1. In step mode, the mask table MT and the substrate table WT remain essentially stationary while the entire pattern imparted to the radiation beam is projected onto the target portion C at one time (ie, a single static exposure). Is done. The substrate table WT is then moved in the X and / or Y direction so that another target portion C can be exposed. In step mode, the maximum size of the exposure field limits the size of the target portion C imaged in a single static exposure.

2. In scan mode, the mask table MT and the substrate table WT are scanned synchronously while a pattern imparted to the radiation beam is projected onto the target portion C (ie, one dynamic exposure). The speed and direction of the substrate table WT relative to the mask table MT are determined by the magnification (reduction ratio) and image inversion characteristics of the projection system PL. In scan mode, the maximum dimension of the exposure field limits the width of the target portion in one dynamic exposure (non-scanning direction), while the length of the scanning operation determines the height of the target portion (scanning direction). decide.

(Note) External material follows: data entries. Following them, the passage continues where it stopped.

-- ==== Sys2Proof/Safety.lean ====
section
/-! DEFINITION. What the claims say of a run: which parts of the state a command may touch, the bytes of the
frames that the part sends, what a raising and a reset leave, and the laws that every step keeps. -/

namespace Sys2Proof.Machine

/-! ### Parts of the state

A frame names the parts that a command may touch; every other part is equal before and after. -/

/-- The parts of the state that frames speak of. -/
inductive Part where
  | mode | pins | bays | slots | scanQueue | scan
  | supplies | powerPolicy | gates | waitList | sequencer | emergency | hold | figures
  | thermal | zones | controlTimer | fans | air | windows
  | stations | learnMiss | agingSteps | sweepTimer | uplinks
  | pool | bayQueues | uplinkQueues | svcQueue
  | flags | mask | alertTarget | partIdentity | softReset | pending
  deriving DecidableEq, Repr

/-- The part is equal in both states. -/
def Part.same : Part → State → State → Prop
  | .mode, s, t => t.mode = s.mode
  | .pins, s, t => t.pins = s.pins
  | .bays, s, t => t.bays = s.bays
  | .slots, s, t => t.ise.slots = s.ise.slots
  | .scanQueue, s, t => t.ise.queue = s.ise.queue
  | .scan, s, t => t.ise.scan = s.ise.scan
  | .supplies, s, t => t.pbu.supplies = s.pbu.supplies
  | .powerPolicy, s, t => t.pbu.policy = s.pbu.policy
  | .gates, s, t => t.pbu.ae = s.pbu.ae ∧ t.pbu.ae2 = s.pbu.ae2
  | .waitList, s, t => t.pbu.waitList = s.pbu.waitList ∧ t.pbu.nextStamp = s.pbu.nextStamp
  | .sequencer, s, t => t.pbu.seq = s.pbu.seq ∧ t.pbu.gapTimer = s.pbu.gapTimer
  | .emergency, s, t => t.pbu.emg = s.pbu.emg
  | .hold, s, t => t.pbu.hold = s.pbu.hold ∧ t.pbu.holdTimer = s.pbu.holdTimer
  | .figures, s, t => t.pbu.figures = s.pbu.figures
  | .thermal, s, t => t.thu.entries = s.thu.entries
  | .zones, s, t => t.thu.zones = s.thu.zones
  | .controlTimer, s, t => t.thu.controlTimer = s.thu.controlTimer
  | .fans, s, t => t.fdu.fans = s.fdu.fans
  | .air, s, t => t.fdu.air = s.fdu.air
  | .windows, s, t => t.windows = s.windows
  | .stations, s, t => t.stb.places = s.stb.places
  | .learnMiss, s, t => t.stb.learnMiss = s.stb.learnMiss
  | .agingSteps, s, t => t.stb.agingSteps = s.stb.agingSteps
  | .sweepTimer, s, t => t.stb.sweepTimer = s.stb.sweepTimer
  | .uplinks, s, t => t.uplinks = s.uplinks
  | .pool, s, t => t.fbm.free = s.fbm.free
  | .bayQueues, s, t => t.fbm.bayQ = s.fbm.bayQ
  | .uplinkQueues, s, t => t.fbm.upQ = s.fbm.upQ
  | .svcQueue, s, t => t.fbm.svc = s.fbm.svc
  | .flags, s, t => t.sve.flags = s.sve.flags
  | .mask, s, t => t.sve.unmasked = s.sve.unmasked
  | .alertTarget, s, t => t.sve.alertTarget = s.sve.alertTarget
  | .partIdentity, s, t =>
    t.sve.chassisNumber = s.sve.chassisNumber ∧ t.sve.resetCause = s.sve.resetCause
      ∧ t.sve.adoptedCount = s.sve.adoptedCount
  | .softReset, s, t => t.sve.softReset = s.sve.softReset
  | .pending, s, t => t.pending = s.pending

/-- Every part that is not listed is equal in both states. -/
def KeepsAllBut (touched : List Part) (s t : State) : Prop := ∀ p, p ∉ touched → p.same s t

/-- The part that holds a port's egress queue. -/
def queuePart : Port → Part
  | .bay _ => .bayQueues
  | .uplink _ => .uplinkQueues

/-- The parts that raising an event may touch: the flags, and the uplink queues and the pool by the alerts
that it offers (R169, R173). -/
def reportParts : List Part := [.flags, .uplinkQueues, .pool]

/-- The parts that a budget evaluation may touch: the figures, the emergency with its gate and its throttle
causes, the sequencer by an admission, and the reports (R54, R61, R72, R83). -/
def budgetParts : List Part := [.figures, .emergency, .gates, .sequencer, .bays] ++ reportParts

/-- The parts that a change of a slot's identity may touch: the scanning, the supplies and the hold, beside
what an evaluation touches (R44, R50, R86). -/
def scanParts : List Part := [.slots, .scanQueue, .scan, .supplies, .hold] ++ budgetParts

/-- Only the flags of the listed classes may differ (R169). -/
def FlagsKeptBut (classes : List EventClass) (s t : State) : Prop :=
  ∀ c, c ∉ classes → flagRec t c = flagRec s c

/-- The flag of the cause's class is set with this cause as its record (R169). -/
def Raised (c : Cause) (t : State) : Prop := flagRec t (causeClass c) = { raised := true, cause := some c }

/-- A bay's record but for what an emergency writes on every bay: its cause and BAY_THR (R73). -/
def sameBayRecord (r r' : BayRec) : Prop :=
  r' = { r with emergencyCause := r'.emergencyCause, thr := r'.thr }

/-- Every bay but this one keeps its record, the emergency's cause and BAY_THR apart (R73). -/
def OtherBaysKept (b : Bay) (s t : State) : Prop := ∀ c, c ≠ b → sameBayRecord (bayRec s c) (bayRec t c)

/-- Every other bay's egress queue is as it was. -/
def OtherBayQueuesKept (b : Bay) (s t : State) : Prop :=
  ∀ c, c ≠ b → queueOf t (.bay c) = queueOf s (.bay c)

/-- An uplink's queue keeps its copies and its quota and gains alerts at most, one cell each; an uplink that is
no alert target keeps its queue whole (R156, R173). -/
def AlertsOnlyAt (u : Uplink) (s t : State) : Prop :=
  let q := queueOf s (.uplink u)
  let q' := queueOf t (.uplink u)
  let gained := q'.frames.drop q.frames.length
  (s.sve.alertTarget.map (·.1) ≠ some u → q' = q)
    ∧ q'.quota = q.quota ∧ q'.frames.take q.frames.length = q.frames ∧ (∀ c ∈ gained, c.kind = .alert)
    ∧ q'.held = q.held + gained.length ∧ (gained = [] → q' = { q with dropped := q'.dropped })
    ∧ (gained ≠ [] → q'.enqueued = min (q.enqueued + gained.length) 4294967295)

/-- The uplink queues gain alerts at most (R173). -/
def AlertsOnly (s t : State) : Prop := ∀ u, AlertsOnlyAt u s t

/-! ### Bytes on the wire (R163, R183 to R185)

Numbers stand with the most significant byte first; they are written here from R184, apart from the encoders
that the part uses. -/

def oneByte (n : Nat) : List Byte := [BitVec.ofNat 8 n]
def twoBytes (n : Nat) : List Byte := [BitVec.ofNat 8 (n / 256), BitVec.ofNat 8 n]
def fourBytes (n : Nat) : List Byte := twoBytes (n / 65536) ++ twoBytes n

/-- A station address, its six octets in written order. -/
def sixBytes (a : Addr) : List Byte :=
  [a.extractLsb' 40 8, a.extractLsb' 32 8, a.extractLsb' 24 8, a.extractLsb' 16 8, a.extractLsb' 8 8,
    a.extractLsb' 0 8]

/-- A value of two: 0 for the one named first, 1 for the other (R184). -/
def twoValued (first : Bool) : List Byte := [if first then 0 else 1]

/-- A timer: 0 stopped, 1 running (R184). -/
def timerByte (t : Timer) : List Byte := [if t = none then 0 else 1]

/-- A named value: its position in the list of its rule (R184). -/
def positionIn {α : Type} [DecidableEq α] (values : List α) (v : α) : List Byte := oneByte (values.idxOf v)

/-- A numbered place or a named value, 0xFF where there is none (R184). -/
def orNone (n : Option Nat) : List Byte := oneByte (n.getD 255)

/-- An optional field of this width: 1 and the field, or 0 and zeros (R184). -/
def optionalField (width : Nat) (field : Option (List Byte)) : List Byte :=
  (if field = none then 0 else 1) :: field.getD (List.replicate width 0)

/-- A counted list (R184). -/
def countedList (entries : List (List Byte)) : List Byte := oneByte entries.length ++ entries.flatten

/-- A service frame of the part, without tag field and check bytes: both addresses, the service address being
02-D5-1C-00-0C-nn, the type 0xD380, the header of R183, the body, and zeros up to the shortest frame (R163,
R184). -/
def serviceFrame (s : State) (dst : Addr) (tag kind code status requestTag : Nat) (body : List Byte) : List Byte :=
  sixBytes dst ++ [0x02, 0xD5, 0x1C, 0x00, 0x0C] ++ oneByte s.sve.chassisNumber.toNat ++ [0xD3, 0x80, 1]
    ++ oneByte kind ++ oneByte code ++ oneByte status ++ twoBytes requestTag ++ twoBytes body.length ++ body
    ++ List.replicate (64 - (14 + (if tag = 0 then 0 else 4) + 8 + body.length + 4)) 0

/-- The three bytes of an event record: the class by its position in R169, the object and the qualifier
(R185). -/
def recordOf : Cause → List Byte
  | .bayChange b => [0] ++ oneByte b.val ++ [0]
  | .identity k => [1] ++ oneByte k.val ++ [0]
  | .emergency phase source => [2]
      ++ (match source with
        | .supply p => oneByte (16 + p.val) | .bay b => oneByte b.val | .fan f => oneByte (20 + f.val)
        | .policy => [26] | .hold => [27] | .start => [28] | .none => [0xFF])
      ++ positionIn [.began, .exhausted, .ended] phase
  | .shed b => [3] ++ oneByte b.val ++ [0]
  | .fanFault f recovered => [4] ++ oneByte f.val ++ twoValued (!recovered)
  | .zoneAlarm z left => [5] ++ oneByte z.val ++ twoValued (!left)
  | .uplinkChange u change => [6] ++ oneByte u.val ++ positionIn [.linkUp, .linkDown, .setting] change
  | .queueDrop q => [7]
      ++ (match q with
        | .egress (.bay b) => oneByte b.val | .egress (.uplink u) => oneByte (16 + u.val) | .svc => [18])
      ++ [0]
  | .stationFull b => [8] ++ oneByte b.val ++ [0]
  | .translateDrop b fixedEntry => [9] ++ oneByte b.val ++ twoValued (!fixedEntry)

/-- The alert frame of a cause to a station: untagged, kind ALERT, command code, status and request tag 0, and
the event record as its body (R173, R183, R185). -/
def alertOf (s : State) (a : Addr) (c : Cause) : Copy :=
  { kind := .alert, tag := 0, bytes := serviceFrame s a 0 3 0 0 0 (recordOf c) }

/-- What one raising does to the flags, the uplink queues and the pool (R169, R173). Where it changes a flag of
an unmasked class from clear to set and the target's uplink is usable, exactly one alert is offered: it enters
the queue where there is room for its one cell; otherwise it is counted as dropped, which raises QUEUE_DROP,
and where that flag was clear and is unmasked a further alert is offered and lost too. In every other case no
alert is offered. -/
def Alerted (c : Cause) (s t : State) : Prop :=
  let k := causeClass c
  let due := (flagRec s k).raised = false ∧ Bank.read s.sve.unmasked k = true
  (∀ x, s.sve.alertTarget = some x → due → usable t x.1 = true →
      let q := queueOf s (.uplink x.1)
      let room := q.held + 1 ≤ q.quota ∧ 1 ≤ s.fbm.free
      let further := (flagRec s 7).raised = false ∧ Bank.read s.sve.unmasked 7 = true ∧ k ≠ 7
      (∀ v, v ≠ x.1 → queueOf t (.uplink v) = queueOf s (.uplink v))
        ∧ (room → Raised c t ∧ FlagsKeptBut [k] s t ∧ t.fbm.free = s.fbm.free - 1
            ∧ queueOf t (.uplink x.1) = { q with
                frames := q.frames ++ [alertOf s x.2 c], held := q.held + 1
                enqueued := min (q.enqueued + 1) 4294967295, sending := true })
        ∧ (¬room → (k ≠ 7 → Raised c t) ∧ Raised (.queueDrop (.egress (.uplink x.1))) t
            ∧ FlagsKeptBut [k, 7] s t ∧ t.fbm.free = s.fbm.free
            ∧ queueOf t (.uplink x.1) = { q with
                dropped := min (q.dropped + if further then 2 else 1) 4294967295 }))
    ∧ (¬due ∨ (∀ x, s.sve.alertTarget = some x → usable t x.1 = false) →
        Raised c t ∧ FlagsKeptBut [k] s t ∧ t.fbm.free = s.fbm.free
          ∧ ∀ v, queueOf t (.uplink v) = queueOf s (.uplink v))

/-! ### Effects that several commands share -/

/-- The queue has been flushed: every copy is gone and counted as dropped, and nothing is being sent (R159). -/
def Flushed (p : Port) (s t : State) : Prop :=
  queueOf t p = { queueOf s p with
    frames := [], held := 0, sending := false
    dropped := min ((queueOf s p).dropped + (queueOf s p).frames.length) 4294967295 }

/-- A fan's record with its applied duty `d` (R113): the window minimum duty follows a fall, and a rise across
200 per mille starts the spin-up of a turning fan afresh. -/
def dutySet (d : Nat) (r : FanRec) : FanRec :=
  let lowered := { r with duty := d, minDuty := if d = r.duty then r.minDuty else min r.minDuty d }
  if r.duty < 200 ∧ 200 ≤ d ∧ (r.state = .spinup ∨ r.state = .running) then
    { lowered with state := .spinup, spinup := 0, low := 0, good := 0 }
  else lowered

/-- What a judged window does to a fan in RUNNING or FAILED (R118). -/
def Judged (f : Fan) (low : Bool) (s t : State) : Prop :=
  let r := fanRec s f
  let r' := fanRec t f
  r'.spinup = r.spinup
    ∧ (r.state = .running → low = true → r.low + 1 < 3 →
        r'.state = .running ∧ r'.low = r.low + 1 ∧ r'.good = 0 ∧ t.sve = s.sve)
    ∧ (r.state = .running → low = true → 3 ≤ r.low + 1 →
        r'.state = .failed ∧ r'.low = 0 ∧ r'.good = 0 ∧ Raised (.fanFault f false) t)
    ∧ (r.state = .running → low = false →
        r'.state = .running ∧ r'.low = 0 ∧ r'.good = min (r.good + 1) 3 ∧ t.sve = s.sve)
    ∧ (r.state = .failed → low = true →
        r'.state = .failed ∧ r'.low = min (r.low + 1) 3 ∧ r'.good = 0 ∧ t.sve = s.sve)
    ∧ (r.state = .failed → low = false → r.good + 1 < 3 →
        r'.state = .failed ∧ r'.low = 0 ∧ r'.good = r.good + 1 ∧ t.sve = s.sve)
    ∧ (r.state = .failed → low = false → 3 ≤ r.good + 1 →
        r'.state = .running ∧ r'.low = 0 ∧ r'.good = 0 ∧ Raised (.fanFault f true) t)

3. In other modes, the mask table MT is essentially held stationary and holds a programmable patterning device, while the substrate table WT is projected onto the target portion C while the pattern imparted to the radiation beam is projected onto it. Moved or scanned. In this mode, a pulsed radiation source is generally used and the programmable patterning device is updated on demand after each movement of the substrate table WT or during successive emitted light pulses during scanning. . This mode of operation can also be readily applied to maskless lithography that utilizes programmable patterning device, such as a programmable mirror array of the type cited above.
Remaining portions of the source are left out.